Autism Speaks needed to move their genomic variant annotation pipeline onto the Google Cloud Platform in support of their MSSNG project’s goal to sequence over 10,000 Autism-affected families. They turned to BioTeam to design and build a solution that would allow their bioinformaticians to efficiently annotate the billions of variants being identified by this ground-breaking study.
BioTeam worked with MSSNG’s bioinformaticians at The Center for Advanced Genomics (TCAG) in Toronto to deploy their existing perl-based pipeline onto Google Compute Engine instances. A custom web application was developed to allow TCAG team members to select and submit variant data to the annotation pipeline and to allow easy monitoring of the ongoing annotation process.

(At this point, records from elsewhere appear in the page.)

-- ==== Sys2Proof/Machine/Filut.lean ====
section
/-! DEFINITION. What the unit sends over the Filut link (R379 to R384): frames, the T0 image and the T1 image. -/

namespace Sys2Proof.Machine

open Sys2Proof

/-! ### Frames (R379, R380) -/

/-- The time of `n` bytes on the link: 200 bytes per µs. -/
def linkTime (n : Nat) : Nat := 100 * n

/-- Whether the link runs: the unit is paired, its network domain is on and CKL is not gated. -/
def filutRuns (d : Device) : Bool := paired d && domOn d 6 && !rdB d Addr.CLK_STAT 5

/-- The header of a frame. -/
def filutHeader (d : Device) (type flags seq cycle time len : Nat) : List Byte :=
  [0x57, 0x50, BitVec.ofNat 8 type, BitVec.ofNat 8 flags] ++ bytesLE 4 seq ++ bytesLE 4 cycle ++ bytesLE 8 time
    ++ bytesLE 4 (rdN d Addr.LOOM_IMG_ID) ++ (d.cfg.hash ++ zeros 4).take 4 ++ bytesLE 2 len ++ zeros 2

/-- A frame sent: the sequence number of its type advances, and the frame is counted. -/
def filutSend (d : Device) (type flags cycle time : Nat) (payload : List Byte) : Device :=
  if filutRuns d then
    let seq := (d.red.txSeq[type]?).getD 0
    let body := filutHeader d type flags seq cycle time payload.length ++ payload
    let d := countWrap d Addr.RED_TX_CNT Addr.RED_TX_WRAP
    let txSeq := d.red.txSeq.set! type ((seq + 1) % 2 ^ 32)
    { d with red := { d.red with txSeq := txSeq }, out := d.out ++ [(.filut, body ++ bytesLE 4 (crc32c body))] }
  else d

/-- A control frame (R387, R388, R396). DESIGN CHOICE: the spec gives its payload no layout: a code, then what the
code takes. -/
def controlFrame (d : Device) (flags code : Nat) (body : List Byte) : Device :=
  filutSend d 5 flags (rdN d Addr.LOOM_CYCLE) (ialos d) (BitVec.ofNat 8 code :: body)

/-- A status frame. DESIGN CHOICE: its payload is the state, flags (bit 0: 64 valid frames in a row received, bit 1:
the mirror is not complete, bit 2: synchronised), the states of the harnesses, and the hash of the image armed for
an exchange. -/
def statusFrame (d : Device) : Device :=
  let hs := (List.range 4).map (fun h => BitVec.ofNat 8 (hstate d h).code)
  let armed := (d.loom.armed.map (·.hash)).getD []
  let flags := (decide (64 ≤ d.red.rxRun)).toNat + 2 * (redState d == 3 && !d.red.mirrorOk).toNat
    + 4 * (redState d == 3 && pairSync d).toNat
  filutSend d 4 0 (rdN d Addr.LOOM_CYCLE) (ialos d)
    ([BitVec.ofNat 8 (redState d), BitVec.ofNat 8 flags] ++ hs ++ (armed ++ zeros 32).take 32)

/-- A T0 frame that is on the link at `t` is cut off: what has not left is lost (R384, R426). -/
def cutFrame (d : Device) (t : Nat) : Device :=
  if t < d.red.txEnd then
    let out := match d.out.reverse.findIdx? (fun o => o.1 == .filut) with
      | some i =>
        d.out.modify (d.out.length - 1 - i) (fun o => (o.1, o.2.take (o.2.length + 8 - (d.red.txEnd - t + 99) / 100)))
      | none => d.out
    { d with red := { d.red with txEnd := t }, out := out }
  else d

/-! ### Images (R381 to R383) -/

/-- The state regions of a class, in the order of their table. -/
def regionBytes (d : Device) (one : Bool) : List Byte :=
  match d.loom.image with
  | some i => (i.regions.filter (fun r => r.classT1 == one)).flatMap (fun r => memBytes d r.base r.length)
  | none => []

/-- The commit set: every committed register that changed at D. -/
def commitBytes (cs : List CommitEntry) : List Byte :=
  bytesLE 4 cs.length ++ cs.flatMap (fun c => bytesLE 4 c.addr ++ bytesLE 4 c.value.toNat)

/-- The hardware record after the commit set. -/
def hardwareBytes (d : Device) (t : Nat) : List Byte :=
  (List.range 4).flatMap (fun h =>
      bytesLE 4 (rdN d (Addr.GATE_HSTAT h)) ++ bytesLE 4 (rdF d (Addr.GATE_HSTAT h) 4 4))
    ++ (List.range 32).flatMap (fun n => bytesLE 4 (rdN d (Addr.INT_STATE n)) ++ bytesLE 4 (rdN d (Addr.INT_OUT n)))
    ++ (List.range 32).map (fun n => BitVec.ofNat 8 (rdF d (Addr.INT_STAT n) 0 4))
    ++ (List.finRange 64).flatMap (fun i =>
        let q := tmrQ d i t
        let pulse := tmrType d i.1 == 3 && q
        bytesLE 4 (tmrElapsed d i t)
          ++ [BitVec.ofNat 8 (q.toNat + 2 * (rdB d (Addr.LOOM_TMR_CTRL i.1) 0).toNat + 4 * pulse.toNat), 0, 0, 0])
    ++ (List.range 16).map (fun b => BitVec.ofNat 8
        ((List.range 8).map (fun k => if rdB d (Addr.LOOM_EDG_STAT (8 * b + k)) 2 then 2 ^ k else 0)).sum)
    ++ (List.range 16).flatMap (fun k => bytesLE 4 (rdN d (Addr.LOOM_ST_STAT k)))

/-- A temperature rise in nK as a signed 32-bit number of µK. DESIGN CHOICE: the spec gives 20 bytes a leg and no
unit. -/
def microKelvin (x : Int) : Nat := (wordOfInt (roundDiv x 1000)).toNat

/-- The T1 image. -/
def t1Image (d : Device) : List Byte :=
  regionBytes d true
    ++ (List.range 32).flatMap (fun n => (List.range 8).flatMap (fun w => bytesLE 4 (rdN d (Addr.INT_A n w))))
    ++ (List.range 64).flatMap (fun i => bytesLE 4 (rdN d (Addr.LOOM_TMR_PRESET i)))
    ++ d.therm.legs.toList.flatMap (fun l =>
        l.stages.toList.flatMap (fun s => bytesLE 4 (microKelvin s)) ++ bytesLE 4 (microKelvin l.hs))
    ++ memBytes d 0x60031000 128 ++ (d.cfg.hash ++ zeros 32).take 32
    ++ ((d.loom.image.map (·.hash)).getD [] ++ zeros 32).take 32

/-- The T0 image frame of boundary D leaves at D + 16 (R382, R384): none from a unit that is giving up control; a
frame still on the link is cut off and counted. An image begins anew at each T1 boundary. DESIGN CHOICE: a paired
unit sends a status frame at every boundary at which it sends no image, and at every T1 boundary. -/
def imageSend (cs : List CommitEntry) (xchg t1 : Bool) (dl : Nat) (d : Device) : Device :=
  if redState d = 2 ∧ d.red.stopTx = false ∧ filutRuns d = true then
    let at' := dl + 16 * ckf
    let d := if at' < d.red.txEnd then cutFrame (count d Addr.RED_LATE_CNT) at' else d
    let payload := commitBytes cs ++ hardwareBytes d (dl + 3 * ckf) ++ regionBytes d false
    let d := filutSend d 1 xchg.toNat (rdN d Addr.LOOM_CYCLE) (d.time.read dl) payload
    let d := { d with red := { d.red with txEnd := at' + linkTime (payload.length + 44) } }
    if t1 then
      statusFrame { d with red := { d.red with t1Tx := t1Image d, t1TxOff := 0, t1TxAt := rdN d Addr.LOOM_CYCLE } }
    else d
  else statusFrame d

end Sys2Proof.Machine
end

The web application published new annotation jobs onto dedicated messaging queues in Google PubSub where they could be worked off by available annotation nodes. We utilized Ansible DevOps framework to provide a repeatable means to instantiate and provision additional annotation nodes. This enabled the annotation pipeline’s capacity to be easily scaled to keep the duration of the annotation-processing step in line with the project’s goals, even as the project’s data increased dramatically.
In combination with the Google Cloud Platform, the annotation pipeline is enabling the MSSNG team to effectively process over 15 billion variants to identify and annotate the subset of unique variants found in their population. These annotations are then integrated into the MSSNG Research Portal, a custom web portal also built by BioTeam. The Research Portal allows MSSNG to provide open access to this data for Autism researchers to allow them explore the variants and associated clinical phenotypes with the goal of identifying genetic variants that may unlock aspects of this complex disorder.